I compiled the code, created a new ctakes-dictionary-lookup-fast.jar file, copied this jar file to a tested User Install version of cTAKES, then modified the dictionary XML file to exclude UMLS authentication credentials. However, it always crashed when the initialize method from the AbstractJCasTermAnnotator class attempted to load the descriptor file path:

// from AbstractJCasTermAnnotator class
// public void initialize( final UimaContext uimaContext ) throws ResourceInitializationException {...}

      LOGGER.info( "Using Dictionary Descriptor: " + descriptorFilePath );
      try ( InputStream descriptorStream = FileLocator.getAsStream( descriptorFilePath ) ) {
         _dictionarySpec = DictionaryDescriptorParser.parseDescriptor( descriptorStream, uimaContext );
      /* it always crashes here with the error ERROR PiperFileRunner - Initialization of annotator class "org.apache.ctakes.dictionary.lookup2.ae.DefaultJCasTermAnnotator" failed.  (Descriptor: <unknown>)
     */
      } catch ( IOException | AnnotatorContextException multE ) {
         LOGGER.info("AnnotatorContextException, bad InputStream");
         throw new ResourceInitializationException( multE );
      }

If I modify the custom dictionary file to include my UMLS username and API Key, the same error occurs, but it works without any errors if I revert back to the unmodified jar file with UMLS authentication and my credentials. Is UMLS authentication tied to loading a custom dictionary file in some way that I've missed, and do you have any suggestions on how to use cTAKES with no external internet access?

Thanks!

John Caskey

On 5/20/21, 7:16 AM, "Finan, Sean" <Se...@childrens.harvard.edu> wrote:

    Hi John,

    >Can you help me with a few questions?
    - I will try.  Others may offer alternate or additional information.
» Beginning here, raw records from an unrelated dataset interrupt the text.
/-- CALIBRATE reads from the capture it opened, or fails with the fatal ResourceError (R153). -/
theorem calibrateOpen_cases {s : State} (hrun : s.rxRun = false) (count : Nat) (minFreq : Rat) :
    (s.now.canOpen = true ∧ calibrateOpen count minFreq s =
      calibrateRead count minFreq { s with calls := s.calls ++ [.captureOpen true] }) ∨
      (s.now.canOpen = false ∧ calibrateOpen count minFreq s = { s with
        calls := s.calls ++ [.captureOpen false], evt := s.evt ++ [.resourceError], fatal := true }) := by
  cases hopen : s.now.canOpen
  · refine .inr ⟨rfl, ?_⟩
    simp only [calibrateOpen, State.captureOpen, hopen]
    exact fatalError_idle hrun
  · exact .inl ⟨rfl, by simp [calibrateOpen, State.captureOpen, hopen, State.call]⟩

/-- The frame of CALIBRATE, from its operand checks on. -/
theorem effect_calibrate_frame {s : State} (hrun : s.rxRun = false) : effect s .calibrate = { s with
    fatal := (effect s .calibrate).fatal, evt := (effect s .calibrate).evt, res := (effect s .calibrate).res
    calls := (effect s .calibrate).calls, mic := (effect s .calibrate).mic, busy := (effect s .calibrate).busy } := by
  simp only [effect]
  split
  · rfl
  · next count _ =>
    rcases calibrateOpen_cases hrun count s.ports.calin.minFreq with ⟨-, h⟩ | ⟨-, h⟩ <;> rw [h]
    rw [calibrateRead_frame]

theorem firstFailing_eq_none_iff {c : ModemConfig} : firstFailing c = none ↔ configValid c = true := by
  simp [firstFailing, configValid]

/-- CFGLOAD takes a valid record, or fails with the fatal ConfigError (R210, R211). -/
theorem effect_cfgload_cases {s : State} (hrun : s.rxRun = false) :
    (configValid s.ports.cfgin = true ∧ effect s .cfgload = { s with cfg := s.ports.cfgin }) ∨
      ∃ which, effect s .cfgload = { s with evt := s.evt ++ [.configError which], fatal := true } := by
  simp only [effect]
  split
  · next h => exact .inl ⟨firstFailing_eq_none_iff.mp h, rfl⟩
  · next which _ => exact .inr ⟨which, fatalError_idle hrun⟩

/-- Settles O42: the drain ends in normal form, and a scanner call on a normal form leaves it. -/
theorem bufferEndsInNormalForm : Obligations.BufferEndsInNormalForm := by
  refine ⟨fun s hf => ⟨_, runCommand_admitted hf, appendAndDrain_normalForm _ _⟩, fun s t hnormal h => ?_,
    fun b hb => ⟨scan1_of_normalForm hb, scanState_of_normalForm hb⟩⟩
  rcases exec_cases h with ⟨-, rfl⟩ | ⟨-, -, rfl⟩
  · exact hnormal
  · simp only [effect]
    split
    · exact normalForm_nil
    · exact rxRead_normalForm hnormal

/-! ### The commands one by one, the codec commands together -/

theorem instr_cases {motive : Instr → Prop} (codec : ∀ i, isCodec i = true → motive i)
    (cfgload : motive .cfgload) (calibrate : motive .calibrate) (feed : motive .feed) (scan : motive .scan)
    (rxstart : motive .rxstart) (rxchunk : motive .rxchunk) (rxstop : motive .rxstop) : ∀ i, motive i
  | .tone _ | .domfreq | .classify | .frame | .deframe | .modulate | .encode => codec _ rfl
  | .cfgload => cfgload
  | .calibrate => calibrate
  | .feed => feed
  | .scan => scan
  | .rxstart => rxstart
  | .rxchunk => rxchunk
  | .rxstop => rxstop

section
variable (s : State)
@[simp] theorem admitted_cfgload : admitted s .cfgload = !s.rxRun := rfl
@[simp] theorem admitted_calibrate : admitted s .calibrate = !s.rxRun := rfl
@[simp] theorem admitted_rxstart : admitted s .rxstart = !s.rxRun := rfl
@[simp] theorem admitted_rxchunk : admitted s .rxchunk = s.rxRun := rfl
@[simp] theorem admitted_rxstop : admitted s .rxstop = s.rxRun := rfl

variable (b : Busy)
@[simp] theorem State.resume_cfg : (s.resume b).cfg = s.cfg := by rw [resume_frame]
@[simp] theorem State.resume_rxRun : (s.resume b).rxRun = s.rxRun := by rw [resume_frame]
@[simp] theorem State.resume_fatal : (s.resume b).fatal = s.fatal := by rw [resume_frame]
end

/-- RXCHUNK leaves the loop by ABORT, or reads (R192, R217). -/
theorem effect_rxchunk_cases (s : State) :
    (s.now.abort = true ∧ effect s .rxchunk = s.abortExit) ∨
      (s.now.abort = false ∧ effect s .rxchunk = rxRead s) := by
  cases h : s.now.abort <;> simp [effect, h]

/-- Only CFGLOAD writes CFG (R24). -/
theorem effect_cfg {s : State} {i : Instr} (hadm : admitted s i = true) (hi : i ≠ .cfgload) :
    (effect s i).cfg = s.cfg := by
  cases i using instr_cases with
  | codec i hcodec => rw [effect_codec_frame hcodec]
  | cfgload => contradiction
  | calibrate => rw [effect_calibrate_frame (by simpa using hadm)]
  | feed => rw [effect, appendAndDrain_frame]
  | scan => rfl
  | rxstart => rcases rxstartOpen_cases (s := s) (by simpa using hadm) with ⟨-, h⟩ | ⟨-, h⟩ <;> simp only [effect, h]
  | rxchunk =>
    rcases effect_rxchunk_cases s with ⟨-, h⟩ | ⟨-, h⟩ <;> rw [h]
    · rfl
    · rw [rxRead_frame]
  | rxstop => rfl

/-- Settles O13: of all steps only a reset and a CFGLOAD that finds its record valid write CFG. -/
theorem cfgChangesOnlyByCfgloadOrReset : Obligations.CfgChangesOnlyByCfgloadOrReset := by
  intro s t h hne
  rcases step_cases h with ⟨hr, -⟩ | ⟨-, b, -, rfl⟩ | ⟨-, -, -, rfl⟩ | ⟨c, rest, e, -, -, rfl⟩ |
    ⟨c, rest, i, u, ht, hd, hu, rfl⟩
  · exact .inl hr
  · simp at hne
  · simp at hne
  · simp at hne
  · rcases exec_cases hu with ⟨-, rfl⟩ | ⟨hf, hadm, rfl⟩
    · simp at hne
    · by_cases hi : i = .cfgload
      · subst hi
        have hrun : s.rxRun = false := by simpa using hadm
        rcases effect_cfgload_cases (s := s.beginStep.takeCommand c rest) hrun with ⟨hvalid, h⟩ | ⟨_, h⟩
        · exact .inr ⟨c, rest, ht, hd, hf, hrun, hvalid, by simp [h]⟩
        · simp [h] at hne
      · simp [effect_cfg hadm hi] at hne

/-! ### RX_RUN -/

/-- Only RXSTART, RXCHUNK and RXSTOP write RX_RUN: where a fatal error can arise it is 0 already (R29, R236). -/
theorem effect_rxRun {s : State} {i : Instr} (hadm : admitted s i = true) (h1 : i ≠ .rxstart) (h2 : i ≠ .rxchunk)
    (h3 : i ≠ .rxstop) : (effect s i).rxRun = s.rxRun := by
  cases i using instr_cases with
  | codec i hcodec => rw [effect_codec_frame hcodec]
  | cfgload => rcases effect_cfgload_cases (s := s) (by simpa using hadm) with ⟨-, h⟩ | ⟨_, h⟩ <;> rw [h]
  | calibrate => rw [effect_calibrate_frame (by simpa using hadm)]
  | feed => rw [effect, appendAndDrain_frame]
  | scan => rfl
  | rxstart => contradiction
  | rxchunk => contradiction
  | rxstop => contradiction

/-- A command raises RX_RUN only as an RXSTART whose capture opens. -/
theorem effect_raises_rxRun {s : State} {i : Instr} (hadm : admitted s i = true) (h0 : s.rxRun = false)
    (h1 : (effect s i).rxRun = true) : i = .rxstart ∧ s.now.canOpen = true := by
  by_cases hstart : i = .rxstart
  · subst hstart
    rcases rxstartOpen_cases h0 with ⟨hopen, -⟩ | ⟨-, h⟩
    · exact ⟨rfl, hopen⟩
    · simp [effect, h, h0] at h1
  · have hchunk : i ≠ .rxchunk := by rintro rfl; simp [h0] at hadm
    have hstop : i ≠ .rxstop := by rintro rfl; simp [h0] at hadm
    simp [effect_rxRun hadm hstart hchunk hstop, h0] at h1

/-- A command lets RX_RUN fall only as RXSTOP or as an RXCHUNK that sees ABORT. -/
theorem effect_lowers_rxRun {s : State} {i : Instr} (hadm : admitted s i = true) (h1 : s.rxRun = true)
    (h0 : (effect s i).rxRun = false) : i = .rxstop ∨ (i = .rxchunk ∧ s.now.abort = true) := by
  by_cases hstop : i = .rxstop
  · exact .inl hstop
  by_cases hchunk : i = .rxchunk
  · subst hchunk
    rcases effect_rxchunk_cases s with ⟨habort, -⟩ | ⟨-, h⟩
    · exact .inr ⟨rfl, habort⟩
    · rw [h, rxRead_frame] at h0
      simp [h1] at h0
  · have hstart : i ≠ .rxstart := by rintro rfl; simp [h1] at hadm
    simp [effect_rxRun hadm hstart hchunk hstop, h1] at h0

/-- A step that moves RX_RUN is a reset or takes a command that does. -/
theorem step_moves_rxRun {s t : State} (h : step s = .next t) (hne : t.rxRun ≠ s.rxRun) :
    s.now.reset = true ∧ t.rxRun = false ∨ ∃ c rest i, s.Takes c rest ∧ decode c.word = .ok i ∧ s.fatal = false ∧
      admitted (s.beginStep.takeCommand c rest) i = true ∧
      t.rxRun = (effect (s.beginStep.takeCommand c rest) i).rxRun := by
  rcases step_cases h with ⟨hr, rfl⟩ | ⟨-, b, -, rfl⟩ | ⟨-, -, -, rfl⟩ | ⟨c, rest, e, -, -, rfl⟩ |
    ⟨c, rest, i, u, ht, hd, hu, rfl⟩
  · exact .inl ⟨hr, by rw [resetCore_eq, State.endStep_rxRun]⟩
  · simp at hne
  · simp at hne
  · simp at hne
  · rcases exec_cases hu with ⟨-, rfl⟩ | ⟨hf, hadm, rfl⟩
    · simp at hne
    · exact .inr ⟨c, rest, i, ht, hd, hf, hadm, State.endStep_rxRun _⟩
    > If I wanted to create a modified workflow without the entire source code, could I create a jar file of the module I wanted to modify and then replace that jar file in the User Install
    - Yes.
    In IntelliJ you should be able to open the Maven panel to handle this.  If you compiled with some other means, then in the top menubar View > Tool Windows > Maven.
    The maven panel should display a list (tree) of all of the ctakes modules.  You can build an individual module here.  For instance, Apache cTAKES Dockhand > Lifecycle > package.  You will see some progress information in the run panel, including:
            [INFO] Building jar: C:\Spiffy\ctakes_trunk\ctakes-dockhand\target\ctakes-dockhand-4.0.1-SNAPSHOT.jar
    You just build a single module's jar - in this case the ctakes basic installation gui. The location of your new jar file will be in a location on your system.

    >or would I need to compile the entire source code for cTAKES?
    - No, but if you do ever want to build the entire module, use the maven panel, Apache cTAKES (root) > Lifecycle > package.
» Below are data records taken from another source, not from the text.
/-- R189: with one bit more than a normal form, a scanner call emits exactly where the bit completes the END of the
frame at the front, and then nothing is left. -/
theorem scan1_concat_cases {buf : Bits} (b : Bit) (h : normalForm buf = true) :
    (∃ body, buf ++ [b] = START ++ body ++ END ∧ scan1 (buf ++ [b]) = (some body, [])) ∨
      (¬ ∃ body, buf ++ [b] = START ++ body ++ END) ∧ ∃ rest, scan1 (buf ++ [b]) = (none, rest) := by
  rcases normalForm_iff.mp h with hS | hF
  · obtain ⟨-, hlen⟩ := formS_iff.mp hS
    have hshort : (buf ++ [b]).length ≤ 8 := by
      rw [List.length_append, List.length_singleton]
      omega
    refine .inr ⟨fun ⟨body, heq⟩ => ?_, ?_⟩
    · simp only [heq, List.length_append, START_length, END_length] at hshort
      omega
    · rcases hscan : scan1 (buf ++ [b]) with ⟨_ | body, rest⟩
      · exact ⟨rest, rfl⟩
      · have := scan1_some_shorter hscan
        omega
  · obtain ⟨hfront, hnone⟩ := formF_iff.mp hF
    obtain ⟨h8, hstart⟩ := find_START_of_front hfront
    obtain ⟨hstart, -⟩ := (find_eq_some_iff_append [b]).mp hstart
    cases hend : find (buf ++ [b]) END 8 with
    | some e =>
      have hlast := end_of_find_concat hnone hend
      rw [END_length] at hlast
      have hdrop : (buf ++ [b]).drop (e + 8) = [] := List.drop_eq_nil_of_le (by simp [hlast])
      have heq := eq_append_of_markers hstart hend
      rw [hdrop, List.take_zero, List.nil_append, List.append_nil] at heq
      exact .inl ⟨_, heq, by rw [scan1_of_frame hstart hend, hdrop]⟩
    | none =>
      refine .inr ⟨fun ⟨body, heq⟩ => ?_, _, scan1_of_openFrame hstart hend⟩
      rw [heq] at hend
      refine find_eq_none_iff.mp hend (8 + body.length) (Nat.le_add_right _ _) (by simp; omega) ?_
      exact slice_of_eq_append (before := START ++ body) (after := []) (by simp) (by simp) rfl

/-- Settles O45: the two outcomes of the scanner's call on one more bit. -/
theorem oneBitFeedsEmitAtTheEndMarker : Obligations.OneBitFeedsEmitAtTheEndMarker := by
  intro s b hf hnormal hbit
  rw [exec_feed hf, hbit]
  rcases scan1_concat_cases b hnormal with ⟨body, heq, hscan⟩ | ⟨hno, rest, hscan⟩
  · refine ⟨fun body' heq' => ?_, fun hno => absurd ⟨body, heq⟩ hno⟩
    obtain rfl : body = body' := by simpa using heq.symm.trans heq'
    exact congrArg _ (appendAndDrain_of_last hscan)
  · refine ⟨fun body heq => absurd ⟨body, heq⟩ hno, fun _ => ⟨_, rfl, ?_⟩⟩
    rw [appendAndDrain_of_none hscan, State.setBitbuf_evt]

/-! ### Entering and leaving the receive loop -/

theorem exec_of_admitted {i : Instr} {s : State} (hf : s.fatal = false) (hadm : admitted s i = true) :
    exec i s = .next (effect s i) := by
  rw [exec_eq_runCommand, hadm]
  exact runCommand_admitted hf

/-- Settles O47: the answer of the capture decides between the two outcomes of R190. -/
theorem rxstartEntersTheLoop : Obligations.RxstartEntersTheLoop := by
  refine fun s hf => ⟨fun hrun hopen => ?_, fun hrun hclosed => ?_, fun hrun =>
    commandInTheWrongStateIsRefused .rxstart s (.inr (.inr ⟨.inl rfl, hrun⟩))⟩
  · obtain ⟨-, h⟩ := (rxstartOpen_cases hrun).resolve_right (by simp [hopen])
    rw [exec_of_admitted hf (by simp [hrun]), effect, h]
  · obtain ⟨-, h⟩ := (rxstartOpen_cases hrun).resolve_left (by simp [hclosed])
    rw [exec_of_admitted hf (by simp [hrun]), effect, h]

/-- Settles O48: RXSTOP where RX_RUN is 1, and its refusal where it is 0. -/
theorem rxstopLeavesTheLoop : Obligations.RxstopLeavesTheLoop :=
  fun s hf => ⟨fun hrun => exec_of_admitted hf hrun, fun hrun =>
    commandInTheWrongStateIsRefused .rxstop s (.inr (.inl ⟨.inr rfl, hrun⟩))⟩

/-! ### One chunk -/

/-- The state in which RXCHUNK has read its chunk, warned of an overflow and delivered the spectrum (R192, R195). -/
def State.afterChunk (s : State) : State := { s with
  mic := ⟨s.mic.frames.drop (chunkLen s.params s.cfg), false⟩
  calls := s.calls ++ [.captureRead (chunkLen s.params s.cfg)]
  busy := none
  evt := s.evt ++ (if s.mic.ovf = true then [.captureOverflow] else [])
  spec := some (spectrum s.params s.cfg.fs (mono (s.mic.frames.take (chunkLen s.params s.cfg)))) }

/-- The bit of the next chunk, if it has one (R193). -/
def State.nextBit (s : State) : Option Bit :=
  classify s.cfg (domfreq s.params s.cfg.fs (mono (s.mic.frames.take (chunkLen s.params s.cfg))))

/-- What one chunk makes of the state: its bit, if it has one, is appended and drained (R192, R193). -/
theorem rxRead_of_le {s : State} (h : chunkLen s.params s.cfg ≤ s.mic.frames.length) :
    rxRead s = s.nextBit.elim s.afterChunk fun b => s.afterChunk.appendAndDrain [b] := by
  obtain ⟨-, hread⟩ := (rxRead_cases s).resolve_left fun hlt => hlt.1.not_ge h
  have warn : ∀ (u : State) (ovf : Bool), (if ovf = true then u.report .captureOverflow else u) =
      { u with evt := u.evt ++ if ovf = true then [.captureOverflow] else [] } := by
    intro u ovf
    cases ovf <;> simp [State.report]
  simp only [hread, rxProcess, warn, State.nextBit]
  cases classify s.cfg (domfreq s.params s.cfg.fs (mono (s.mic.frames.take (chunkLen s.params s.cfg)))) <;> rfl

theorem rxRead_of_lt {s : State} (h : s.mic.frames.length < chunkLen s.params s.cfg) :
    rxRead s = { s with busy := some .rxchunk } := by
  obtain ⟨-, hread⟩ := (rxRead_cases s).resolve_right fun hle => hle.1.not_gt h
  exact hread

theorem exec_rxchunk {s : State} (hf : s.fatal = false) (hrun : s.rxRun = true) (habort : s.now.abort = false) :
    exec .rxchunk s = .next (rxRead s) := by
  rw [exec_of_admitted (i := .rxchunk) hf hrun, effect, if_neg (by simp [habort])]

/-- Settles O49: the read has its chunk, and DOMFREQ computes the same frequency for it. -/
theorem rxchunkProcessesOneChunk : Obligations.RxchunkProcessesOneChunk := by
  rintro s _ hf hrun habort hlen rfl
  rw [exec_rxchunk hf hrun habort, rxRead_of_le hlen]
  refine ⟨fun hnone => ?_, fun b hbit => ?_, fun t f hok ht hres => ?_⟩
  · rw [show s.nextBit = none from hnone]
    rfl
  · rw [show s.nextBit = some b from hbit]
    rfl
  · obtain ⟨h2, hchan⟩ := domfreqOperandOk_iff.mp hok
    rw [exec_domfreq (by exact hf) h2 hchan] at ht
    obtain rfl := Host.Outcome.next.inj ht
    exact (Result.frequency.inj (Option.some.inj hres)).symm

/-- Settles O50: a step that goes on with a waiting RXCHUNK is a read, after the arrivals have joined the frames. -/
theorem rxchunkWaitsForItsChunk : Obligations.RxchunkWaitsForItsChunk := by
  refine ⟨fun s hf hrun habort hfew => ?_, fun s hr hb => ?_⟩
  · rw [exec_rxchunk hf hrun habort, rxRead_of_lt hfew]
  · rw [step_of_busy hr hb, State.resume_rxchunk]
    refine ⟨fun hfew => ?_, ?_⟩
    · rw [rxRead_of_lt (s := s.beginStep) hfew, ← hb]
      rfl
    · rintro _ _ hlen rfl rfl
      rw [rxRead_of_le (s := s.beginStep) hlen]
      refine ⟨fun hnone => ?_, fun b hbit => ?_⟩
      · rw [show s.beginStep.nextBit = none from hnone]
        rfl
      · rw [show s.beginStep.nextBit = some b from hbit]
        rfl

end Sys2Proof.Machine

/-! PROOFS. Control (45_control.md): CFGLOAD and the conditions on its record (R210, R211), RESET (R216), and ABORT
(R217, R218). -/

namespace Sys2Proof.Machine

/-! ### CFGLOAD -/

theorem exec_cfgload_of_valid {s : State} (hf : s.fatal = false) (hrun : s.rxRun = false)
    (hvalid : configValid s.ports.cfgin = true) : exec .cfgload s = .next { s with cfg := s.ports.cfgin } := by
  rw [exec_of_admitted hf (by simp [hrun]), effect, firstFailing_eq_none_iff.mpr hvalid]

theorem exec_cfgload_of_failing {s : State} {n : Nat} (hf : s.fatal = false) (hrun : s.rxRun = false)
    (hn : firstFailing s.ports.cfgin = some n) :
    exec .cfgload s = .next { s with evt := s.evt ++ [.configError n], fatal := true } := by
  rw [exec_of_admitted hf (by simp [hrun]), effect, hn]
  exact congrArg _ (fatalError_idle hrun)

theorem exists_firstFailing_of_invalid {c : ModemConfig} (h : configValid c = false) :
    ∃ n, firstFailing c = some n :=
  Option.ne_none_iff_exists'.mp fun hnone => by simp [firstFailing_eq_none_iff.mp hnone] at h

/-- Settles O11: the record's first failing condition, if it has one, decides between the two outcomes of R210. -/
theorem cfgloadWritesAllOrNone : Obligations.CfgloadWritesAllOrNone := by
  refine fun s hf => ⟨exec_cfgload_of_valid hf, fun hrun hinvalid => ?_, fun hrun =>
    commandInTheWrongStateIsRefused .cfgload s (.inr (.inr ⟨.inr (.inr rfl), hrun⟩))⟩
  obtain ⟨which, hwhich⟩ := exists_firstFailing_of_invalid hinvalid
  exact ⟨which, hwhich, exec_cfgload_of_failing hf hrun hwhich⟩

/-- The list the model tests is R211's: entry `i` of it is condition `i + 1`. -/
theorem configConditions_getElem (c : ModemConfig) : ∀ (i : Nat) (hi : i < (configConditions c).length),
    (configConditions c)[i] = true ↔ ConfigCondition c (i + 1)
  | 0, _ | 1, _ | 2, _ | 3, _ | 4, _ | 5, _ | 6, _ | 7, _ => decide_eq_true_iff

theorem configValid_iff {c : ModemConfig} : configValid c = true ↔
    (0 < c.fs ∧ 0 < c.tbit ∧ 0 < c.f0 ∧ 0 < c.f1 ∧ c.f0 ≠ c.f1 ∧ 0 ≤ c.tol ∧ (0 ≤ c.amp ∧ c.amp ≤ 1) ∧
      c.tol < |c.f0 - c.f1| / 2) := by
  simp only [configValid, configConditions, List.all_cons, List.all_nil, Bool.and_eq_true, decide_eq_true_eq, id_eq,
    and_true]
    >When I try to create a jar file within IntelliJ IDEA, it asks for the main class.
    - It shouldn't do this if you use the maven package process as I outlined above.  If you still get a main class question then send me info on your complete process and I'll see if I can duplicate it.
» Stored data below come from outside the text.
-- ==== Sys2Proof/Machine/Permutation.lean ====
section
/-! DEFINITION. BitPermutationEngine: `permute` (R40 to R42). -/

namespace Sys2Proof.Machine

open Sys2Proof

/-- The number whose binary digits are the list, most significant first. -/
def msbFirst (bits : List Bool) : Nat := bits.foldl (fun y b => 2 * y + b.toNat) 0

/-- `permute(x, N, T)`: output bit i, counted from the most significant bit, is input bit `T[i] - 1`, counted the same
way (R40, R49). Entry 1 is the most significant input bit. -/
def permute {N M : Nat} (x : BitVec N) (t : PermTable N M) : BitVec M :=
  BitVec.ofNat M (msbFirst (t.entries.toList.map fun v => mbit x (v - 1)))

end Sys2Proof.Machine
end

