-- ==== Sys2Proof/Machine/Operands.lean ====
section
/-! DEFINITION. The operand forms: how a front-end presents an operand (R111), and the width check (R111, R35). -/

namespace Sys2Proof.Machine

open Sys2Proof

/-- A natural number as an operand: 64 bits when it is below 2^64, otherwise as wide as it needs, and so not exactly 64 bits
(R111, D7, log 13). It is never truncated. -/
def naturalOperand (n : Nat) : Bits :=
  if n < 2 ^ 64 then ⟨64, BitVec.ofNat 64 n⟩ else ⟨n.log2 + 1, BitVec.ofNat (n.log2 + 1) n⟩

/-- A list of bits, most significant first, as an operand: as wide as the list is long, never padded (R111). -/
def bitListOperand (bits : List Bool) : Bits :=
  ⟨bits.length, BitVec.ofNat bits.length (bits.foldl (fun y b => 2 * y + b.toNat) 0)⟩

/-- A byte string as an operand: byte 0 is the most significant (R23, D12). -/
def byteStringOperand (bytes : List Byte) : Bits :=
  ⟨8 * bytes.length, BitVec.ofNat (8 * bytes.length) (bytes.foldl (fun y b => 256 * y + b.toNat) 0)⟩

/-- A 64-bit value as 8 bytes, byte 0 first: byte k is bits [63-8k : 56-8k] (R23, D12). -/
def blockBytes (v : Block) : List Byte := (List.range 8).map fun k => slice v (56 - 8 * k) 8

/-- The width check: both operands as 64-bit vectors, or none when one is not exactly 64 bits (R111). One answer covers
either operand and both. -/
def operands64 (block key : Bits) : Option (Block × Key) :=
  match block.asWidth 64, key.asWidth 64 with
  | some b, some k => some (b, k)
  | _, _ => none

end Sys2Proof.Machine
end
    >or should I build a jar file for the modified module without a main class and then replace that in the lib/ folder of the User Install version of cTAKES?
    - You should build one without specifying a main class and copy it to lib/ in the User Install.

    > when I try to run cTAKES, I receive the error:
    The feature org.apache.ctakes.typesystem.type.textspan.List:items is declared twice, with incompatible multipleReferencesAllowed specifications
    - Is it an error that stops ctakes from running or is it just a warning?
    The root of the problem is that different modules have copies of the type system xml.  This should be unnecessary and causes this problem if somebody modifies properties in one but not another.
    For Instance, in ctakes-type-sysstem TypeSystem.xml :
            <featureDescription>
              <name>items</name>
              <description/>
              <rangeTypeName>uima.cas.FSList</rangeTypeName>
              <elementType>uima.tcas.Annotation</elementType>
                <multipleReferencesAllowed>true</multipleReferencesAllowed>
            </featureDescription>
    While in others:
                            <featureDescription>
                                <name>items</name>
                                <description/>
                                <rangeTypeName>uima.cas.FSList</rangeTypeName>
                                <elementType>uima.tcas.Annotation</elementType>
                            </featureDescription>
    This is essentially a bug that I am "fixing" right .. about .. now ...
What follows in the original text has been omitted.